------ Task material ------
/-! ## Records sent -/

@[simp] theorem State.sendKept_mirrors (type : Nat) (payload : List Nat) (blocks : List Blk) (ns lba : Nat) (adm : W32) (ctx : Option Nat)
    (s : State) : (s.sendKept type payload blocks ns lba adm ctx).mirrors = s.mirrors := rfl

@[simp] theorem State.when_mirrors {b : Bool} {f : State → State} {s : State} (h : (f s).mirrors = s.mirrors) :
    (s.when b f).mirrors = s.mirrors := by
  cases b
  · rfl
  · exact h

@[simp] theorem State.modProt_mirrors (f : Prot → Prot) (s : State) : (s.modProt f).mirrors = s.mirrors := rfl

@[simp] theorem State.rebuildTo_mirrors (phase st : Fin 5) (s : State) : (s.rebuildTo phase st).mirrors = s.mirrors := rfl

@[simp] theorem State.journalRec_mirrors (l : List Nat) (s : State) : (s.journalRec l).mirrors = s.mirrors :=
  State.when_mirrors rfl

@[simp] theorem State.excRec_mirrors (group stripe chunk : Nat) (pl : Place) (s : State) :
    (s.excRec group stripe chunk pl).mirrors = s.mirrors := State.journalRec_mirrors _ s

@[simp] theorem State.putCheckpoint_mirrors (n : Nat) (s : State) : (s.putCheckpoint n).mirrors = s.mirrors :=
  State.journalRec_mirrors _ _

@[simp] theorem State.memberRec_mirrors (p : PortId) (s : State) : (s.memberRec p).mirrors = s.mirrors :=
  State.journalRec_mirrors _ _

/-! ## The course of a rebuild -/

@[simp] theorem State.modOp_mirrors (h : Nat) (f : LongOp → LongOp) (s : State) : (s.modOp h f).mirrors = s.mirrors := rfl

@[simp] theorem State.endOp_mirrors (h : Nat) (st : OpState) (result : W16) (s : State) : (s.endOp h st result).mirrors = s.mirrors := rfl

@[simp] theorem State.raiseProt_mirrors (n src : Nat) (s : State) : (s.raiseProt n src).mirrors = s.mirrors :=
  (State.raiseProt_moves n src s).mirrors (by decide)

@[simp] theorem State.rebuildCancelled_mirrors (s : State) : s.rebuildCancelled.mirrors = s.mirrors :=
  State.putCheckpoint_mirrors _ _

@[simp] theorem State.retireMembers_mirrors (s : State) : s.retireMembers.mirrors = s.mirrors := by
  refine State.each_keeps State.mirrors (fun p t => ?_) _ s
  dsimp only
  split
  · exact State.memberRec_mirrors p _
  · rfl

@[simp] theorem State.rebuildEnd_mirrors (s : State) : s.rebuildEnd.mirrors = s.mirrors := by
  unfold State.rebuildEnd
  split
  · rfl
  · split
    · rfl
    · split
      · split <;> rfl
      · simp

@[simp] theorem State.commitPoint_mirrors (s : State) : s.commitPoint.mirrors = s.mirrors := by
  unfold State.commitPoint
  split
  · rfl
  · split
    · split <;> simp
    · split
      · exact (State.rebuildTo_mirrors _ _ _).trans ((State.opPoint_moves _ s).mirrors (by decide))
      · exact State.rebuildEnd_mirrors s

@[simp] theorem State.stripeDone_mirrors (g : Group) (i : Nat) (s : State) : (s.stripeDone g i).mirrors = s.mirrors := by
  unfold State.stripeDone
  split
  · rfl
  · split
    · rfl
    · split <;> simp

/-! ## A zone's work and the zone -/

@[simp] theorem State.endWorks_mirrors (g : Group) (i : Nat) (s : State) : (s.endWorks g i).mirrors = s.mirrors := by
  unfold State.endWorks
  extract_lets ws t u
  have committed : u.mirrors = s.mirrors := by
    refine State.each_keeps State.mirrors (fun w v => ?_) ws t
    refine (State.each_keeps State.mirrors (fun q v => ?_) w.targets _).trans ((State.commitPlaces_moves _ _ _ _ v).mirrors (by decide))
    exact State.excRec_mirrors _ _ _ _ v
  split
  · rfl
  · split
    · exact (State.stripeDone_mirrors g i u).trans committed
    · exact (State.commitPoint_mirrors u).trans committed

@[simp] theorem State.resetZone_mirrors (n : Ns) (z : Nat) (s : State) : (s.resetZone n z).mirrors = s.mirrors := by
  unfold State.resetZone
  extract_lets zb s1 s2 s3 s4 s5
  have dropped : s3.mirrors = s.mirrors := State.when_mirrors (s := s) rfl
  have released : s4.mirrors = s3.mirrors := by
    unfold s4
    split
    · exact (State.each_keeps State.mirrors (fun _ _ => by rfl) _ _).trans (State.endWorks_mirrors _ _ s3)
    · rfl
  exact (State.when_mirrors rfl).trans (released.trans dropped)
------
→ **Aim of the exercise**
Within the listing, how many lines hold the string "unfold"? Answer with the number alone.

→ **Final answer**
6